We had listened to Jimmy Cliff and the Modern Lovers and were discussing the merits of Lou Reed solo versus with the Velvet Underground when we saw Tiger walking along the road toward Soo's. To my tremendous disappointment, we pulled over.

“Where's your car?” Dean asked, ducking his head out the window.

“In the shop,” he said. “Greta got a ride with Tommy.”

“Well, get in,” Dean said. I forced a smile. Yeah, get in.

“Hey, Carrie.” Tiger climbed into the back. I could barely muster a “Hey” back. Did this make it not a date? It wasn't a date, no, of course, because who would ever date me? Dean probably opened the car door for every girl. “Thanks for the ride.”

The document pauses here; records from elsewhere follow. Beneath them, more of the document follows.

/-- The fields of `cmapTest` in their check order (R61). -/
def decCmapTest (c : Cm) (w : W64) : Except DecErr Instr := do
  let f ← BarF.dec (fF w)
  need (f.var != 0 || f.gl) .badFunc
  need (fD w != 0) .reserved
  let a ← SSrc.dec (fA w)
  let b ← SPair.dec (fB w)
  need (fC w != 0) .reserved
  pure (.cmapTest c f.pq a b)

/-- The fields of `cmapClr` in their check order (R61). -/
def decCmapClr (c : Cm) (w : W64) : Except DecErr Instr := do
  let f ← BarF.dec (fF w)
  need (f.var != 0 || f.gl || f.pq != 0) .badFunc
  need (fD w != 0) .reserved
  let a ← SSrc.dec (fA w)
  let b ← SPair.dec (fB w)
  need (fC w != 0) .reserved
  pure (.cmapClr c a b)

/-- The fields of `cbar` in their check order (R61). -/
def decCbar (c : Cm) (w : W64) : Except DecErr Instr := do
  let f ← BarF.dec (fF w)
  need (f.var != 0 || f.pq != 0) .badFunc
  need (fD w != 0) .reserved
  let a ← SSrc.dec (fA w)
  need (fB w != 0) .reserved
  need (fC w != 0) .reserved
  pure (.cbar c a f.gl)

/-- The fields of `cpTile` in their check order (R61). -/
def decCpTile (c : Cm) (w : W64) : Except DecErr Instr := do
  need (fF w != 0) .reserved
  let rec ← decSEven (fD w)
  let spo ← SSrc.dec (fB w)
  let slot ← SSrc.dec (fC w)
  let crd ← decCrd (fA w)
  pure (.cpTile c rec crd spo slot)

/-- The fields of `cpTileThen` in their check order (R61). -/
def decCpTileThen (c : Cm) (w : W64) : Except DecErr Instr := do
  need (fF w != 1) .reserved
  let rec ← decSEven (fD w)
  let spo ← SSrc.dec (fB w)
  let slot ← SSrc.dec (fC w)
  let crd ← decCrd (fA w)
  pure (.cpTileThen c rec crd spo slot)

/-- The fields of `cpTilest` in their check order (R61). -/
def decCpTilest (c : Cm) (w : W64) : Except DecErr Instr := do
  need (fF w != 0) .reserved
  let rec ← decSEven (fD w)
  let spo ← SSrc.dec (fB w)
  let slot ← SSrc.dec (fC w)
  let crd ← decCrd (fA w)
  pure (.cpTilest c rec crd spo slot)

/-- The fields of `cpGat` in their check order (R61). -/
def decCpGat (c : Cm) (w : W64) : Except DecErr Instr := do
  need (w.getLsbD 0) .reserved
  let msk ← decSEven (w.extractLsb' 1 10)
  let rec ← decSEven (fD w)
  let spo ← SSrc.dec (fB w)
  let slot ← SSrc.dec (fC w)
  let crd ← decCrd (fA w)
  pure (.cpGat c rec crd spo slot msk)

/-- The fields of `cpSca` in their check order (R61). -/
def decCpSca (c : Cm) (w : W64) : Except DecErr Instr := do
  need (w.getLsbD 0) .reserved
  let msk ← decSEven (w.extractLsb' 1 10)
  let rec ← decSEven (fD w)
  let spo ← SSrc.dec (fB w)
  let slot ← SSrc.dec (fC w)
  let crd ← decCrd (fA w)
  pure (.cpSca c rec crd spo slot msk)

/-- The fields of `cpLin` in their check order (R61). -/
def decCpLin (c : Cm) (w : W64) : Except DecErr Instr := do
  let dir ← LinDir.dec (w.extractLsb' 0 3)
  need ((w.extractLsb' 3 8) != 0) .reserved
  let dst ← CpEnd.dec dir.dstGlobal (fD w)
  let src ← CpEnd.dec dir.srcGlobal (fA w)
  let len ← SSrc.dec (fB w)
  let slot ← SSrc.dec (fC w)
  pure (.cpLin c dst src len slot dir)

“Of course,” I said, as if it were my car and as if I weren't desperately wishing it had an eject button.

Dean and Tiger talked about electric guitars (I had almost never used an amp and didn't really get the fascination with the Marshall Stack) and cool towns in Oregon (now my least favorite state), and they smoked Marlboros, and Dean handed his to me and I took a puff and handed it back. This, the tiniest act of intimacy, made me warm all over. Or maybe it was just the smoke.

When we walked into Soo's, Tommy called out to me, “Rye Bread, I saw you on your bike with a
hardhat!
” He put on “Le Freak” and started singing
geek out
instead of
freak out.
“I didn't know you were auditioning for the Village People.”

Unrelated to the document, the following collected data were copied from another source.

-- ==== Sys2Proof/Machine/State.lean ====
section
/-! DEFINITION. The state of the package as plain data: waves and their registers, cores, dies, slices, channels, contexts,
queues, kernels, operations in flight, links, ports and the capacity record; and the state after reset. -/

namespace Sys2Proof.Machine

/-- A 56-bit code address (Table 10.1). -/
abbrev Addr := BitVec 56

/-- A register value with its poison bit (R257). -/
structure Val where
  v : W32
  psn : Bool
deriving DecidableEq, Repr

/-- The register that a write in flight names. -/
inductive Dst where
  | v (n : Nat)
  | s (n : Nat)
  | p (n : Nat)
  | x (n : Nat)
  /-- a format descriptor: its two words stand as lanes 0 and 1 -/
  | fd (n : Nat)
deriving DecidableEq, Repr

/-- A write issued since the wave's last settle point, or issued before it and still outstanding (R42 to R46): its lanes' values
(lane 0 for a scalar or index register), as far as they are known, and when it is written: at a cycle, or (`due = none`) when `done` is set by the event that writes it. -/
structure Pend where
  dst : Dst
  /-- the lanes it writes -/
  e : Mask
  vals : List (Nat × Val)
  due : Option Nat
  done : Bool
  /-- issued before the wave's last settle point -/
  old : Bool
  op : Nat
deriving DecidableEq, Repr

/-- One lane of an access: address, data and compare operands with poison bits (R220), and how the lane stands. -/
structure LaneA where
  lane : Nat
  addr : Nat
  data : Nat
  cmp : Nat
  apsn : Bool
  dpsn : Bool
  cpsn : Bool
  /-- its line request has been checked and its status returned (R298) -/
  chk : Bool
  /-- performed, or satisfied -/
  fin : Bool
  /-- the cause of the lane's fault, 0 for none -/
  cause : Nat
  /-- the value a load or atomic returned, and its poison -/
  got : Nat
  gpsn : Bool
deriving DecidableEq, Repr

/-- What a split in a wait state waits for. -/
inductive SplitSt where
  | runnable
  | waitMerge
  /-- slot and phase token (R236); `opn`: an open follows the wait; `woken`: the phase has ended -/
  | waitBar (slot : Nat) (token : Bool) (opn woken : Bool)
  /-- CHUNK slot and map mask (R243); `woken`: the bits were all set -/
  | waitMap (slot : Nat) (m : W64) (woken : Bool)
  /-- the watch of R247 -/
  | waitWatch (va : Nat) (cond : WCond) (val : W32) (until? : Option Nat) (poll : Bool) (next : Nat) (pq : PReg) (d : SReg)
      (e : Mask) (opn : Bool) (op : Nat) (wake : Option W32)
  | sleep (till : Nat)
  | settle (till : Nat)
  | exited
  | unused
deriving DecidableEq, Repr

/-- Why a runnable split does not issue. -/
inductive Hold where
  | none
  /-- waits for the statuses of an access (R298) -/
  | access (op : Nat)
  /-- back-off of a lane fault until a cycle (R152) -/
  | backoff (till : Nat)
  /-- waits for an operation to complete (acceptance, an exit's close) -/
  | op (o : Nat)
  /-- waits for matrix commands: those of a batch and of the wave's earlier ones (R339) -/
  | batch (cmds : List Nat)
  /-- at rest after a yield (R161) -/
  | yielded
  /-- a resumed fragment whose core has not opened yet (R220) -/
  | replay
  /-- held by header waits (R38) -/
  | clause
deriving DecidableEq, Repr

/-- The captured operands a resumed fragment replays with (R220). -/
structure Capture where
  lanes : List LaneA
deriving DecidableEq, Repr

/-- The wave's outstanding work as a split enters a clause, which the header's waits are about (R38): operations that will write
registers, stores, and the matrix commands that WM names. -/
structure ClauseWork where
  res : List Nat
  stores : List Nat
  mx : List Nat
deriving DecidableEq, Repr

/-- A split-table entry (Table 10.1). `hdrw` is the header in force (none: the header is still to be checked); `recheck` asks for
the clause waits again (R37). -/
structure Split where
  pc : Addr
  hdr : Addr
  rpc : W64
  mask : Mask
  st : SplitSt
  age : Nat
  last : Nat
  hdrw : Option W64
  recheck : Bool
  hold : Hold
  bo : Nat
  replay : Option (Option Capture)
  /-- a split that issues nothing while its wave is in handler mode (R146) -/
  frozen : Bool
  /-- what the waits of the clause it enters are about -/
  cw : ClauseWork
  /-- an S that is not over: the cycle by which its results are written, kept through a wait state (R43) -/
  settle : Option Nat
deriving DecidableEq, Repr

/-- An overflow-stack entry (R208). -/
structure StackE where
  mask : Mask
  target : Addr
  rpc : W64
deriving DecidableEq, Repr

/-- A region record (R347). -/
structure Region where
  pc : Addr
  hdr : Addr
  mask : Mask
  ck0 : W32
  ck1 : W32
  ckp : Bool
  rseq : Nat
  rcnt : Nat
  /-- the fragments of the wave parked before the entry: entry and GEN (R349) -/
  frags : List (Nat × Nat)
deriving DecidableEq, Repr

/-- A matrix batch (R339): its number and its commands that have not finished. -/
structure Batch where
  num : Nat
  cmds : List Nat
deriving DecidableEq, Repr

/-- A trap on its way into the handler (R146). -/
structure TrapIn where
  k : Nat
  pc : Addr
  hdr : Addr
  cause : Nat
  info : Nat
deriving DecidableEq, Repr

/-- A wave in its slot. -/
structure Wave where
  uid : Nat
  /-- the die it is on, whose cycles its counts are in -/
  die : Nat
  block : Nat
  copy : Nat
  kernel : Nat
  asid : Nat
  waveId : Nat
  rowBase : Nat
  allot : Nat
  ilk : Bool
  twin : Bool
  v : List (Nat × List Val)
  s : List (Nat × Val)
  p : List (Nat × (Mask × Mask))
  x : List (Nat × W32)
  pend : List Pend
  fd : List (Nat × W64)
  splits : List Split
  stack : List StackE
  wsm : Mask
  wspc : Addr
  /-- the cycle until which the S of a wsync holds the gathered split (R43) -/
  wsTill : Nat
  /-- where the gathered split goes on: its PC and HDR (R214) -/
  wsNext : Addr
  wsHdr : Addr
  exited : Mask
  hmode : Bool
  frame : Nat
  /-- depth of the overflow stack at handler entry -/
  hdepth : Nat
  trap : Option TrapIn
  /-- the poison of s0 to s3 at handler entry, read back with SAVEDS (R257) -/
  savedPsn : List Bool
  /-- the replay that the trap interrupted: its PC and captured operands, for the issue after tret (R220) -/
  savedRep : Option (Addr × Option Capture)
  /-- closes of `phase`, each with the lanes of its split: those lanes' later memory operations wait for it (R283) -/
  fences : List (Nat × Mask)
  /-- operations in the replay queue, in issue order (R147) -/
  rq : List Nat
  splovf : W32
  nandrop : Bool
  preq : Bool
  clkHi : W32
  live : Option Nat
  wdm : Mask
  bc : Nat
  openBatch : List Nat
  batches : List Batch
  ck0 : W32
  ck1 : W32
  ckp : Bool
  region : Region
  rseq : Nat
  /-- region entries of a twin wave that wait for their match: entry id and record -/
  pendRgn : List (Nat × Region)
  epoch : Nat
  /-- compared issues counted per key (RSEQ, VA, lowest lane) since the last rgn or restart (R353) -/
  keyCnt : List ((Nat × Nat × Nat) × Nat)
  sdivTill : Nat
  /-- the close of the exiting wave (R218) -/
  exitOp : Option Nat
  /-- the lanes of the wave's latest exit, which a restart takes back while the exit's close is open (R354; entry 83) -/
  lastExit : Mask
  stopped : Bool
deriving DecidableEq, Repr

I froze, wishing Dean wasn't there to see or hear this.

“Well, yeah, some of us have to work for a living” was my only retort. It was hard to make someone feel bad about driving a BMW, even a vintage one with a tapestry staple-gunned to the ceiling. I knew his parents had spent a bunch of money getting it restored and that the tapestry was just for show.

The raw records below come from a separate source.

/-- The exit close of a wave with no lane left (R218). -/
def exitCheck (s : State) (r : WaveRef) : State :=
  match s.wave r with
  | none => s
  | some w =>
    if w.exitOp.isNone && waveEmpty s r w then
      let o : Op := ⟨r, w.uid, w.kernel, 0, w.asid, .cmd .exit, .none, 0, 0, 0, 0, 0, 0, [], opsOf s w.uid isStoreKind, true, false, true, true, 0, 0, false, 0⟩
      let id := s.nextId
      (s.newOp o).setWave r { w with exitOp := some id }
    else s
/-- Everything the device does by itself to a wave after a change. -/
def tidy (s : State) (r : WaveRef) : State := exitCheck (tidyN 48 s r) r

/-! ### Fault records (R151) -/

/-- Who a record names: die, core, slot, block, PC and clock. -/
structure Who where
  die : Nat
  core : Nat
  slot : Nat
  block : Nat
  pc : Nat
  clk : Nat
deriving DecidableEq, Repr

def whoNone (s : State) : Who := ⟨0, 0, 0, 0, 0, s.ns⟩
def whoWave (s : State) (r : WaveRef) (w : Wave) (pc : Nat) : Who :=
  ⟨s.lidOf r.die, r.core, r.slot, ((tfind s.blocks w.block).map (·.idx)).getD 0, pc, coreClock s r⟩
/-- The wave that issued an operation, which may be there no more. -/
def whoOp (s : State) (x : Op) : Who := ⟨s.lidOf x.w.die, x.w.core, x.w.slot, x.blk, x.pc.toNat, coreClock s x.w⟩

/-- The bytes of Table 6.6. -/
def recordBytes (kind cause fid lmask va : Nat) (who : Who) : List Byte :=
  leBytes 8 (who.slot * 2 ^ 48 + who.core * 2 ^ 40 + who.die * 2 ^ 32 + kind * 2 ^ 26 + cause * 2 ^ 16 + fid)
    ++ leBytes 8 lmask ++ leBytes 8 who.pc ++ leBytes 8 va ++ leBytes 8 who.block ++ leBytes 8 who.clk ++ leBytes 16 0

The truth was, none of them, except for Soo and Greta, had been inside my house, and only Soo really knew me, knew the star-loving nerd I was in, well, in my real life. Somewhere in this world, on the other side of the universe, my real life was taking place.

Dean went over to the stereo and put on the Village People's “YMCA.”

 

The evening passed by much in the way it had for months, years: records and singing and playing music and drinking and drugs and boyfriends and girlfriends making out, with me occasionally taking my notebook from my worn leather backpack and jotting down lyrics or song ideas or recalculating to find the distance of Vira, now approaching some twenty-six million miles away. I was still in love with the way Lynn's pen felt in my hand—​so what if he'd told me to give it back? But this time I didn't do the drinking or the drugs, and I didn't do the making out, even though Tommy made a loose attempt at a proposition in his intoxicated rubbery way—“Rye Bread, come over here,” patting the pleather with a droopy, come-hither look.

No, this time I watched. I picked out a couple of records—​R.E.M.'s “Don't Go Back to Rockville” and the B-52's—​and sat down with a cup of tonic water (the basement had a fully stocked bar with all the accoutrements) and saw how Dean was comfortable, in that awkward way he had, hanging out with a bunch of kids he hadn't known a month ago. They had taken him in the way they had me: the Lost Souls Club.

“You know, I've been thinking about a band name,” Dean said, sliding next to me on the couch.

“What, you don't like Piece of Toast?”

He smiled and said, “We should have a band called Supernova.”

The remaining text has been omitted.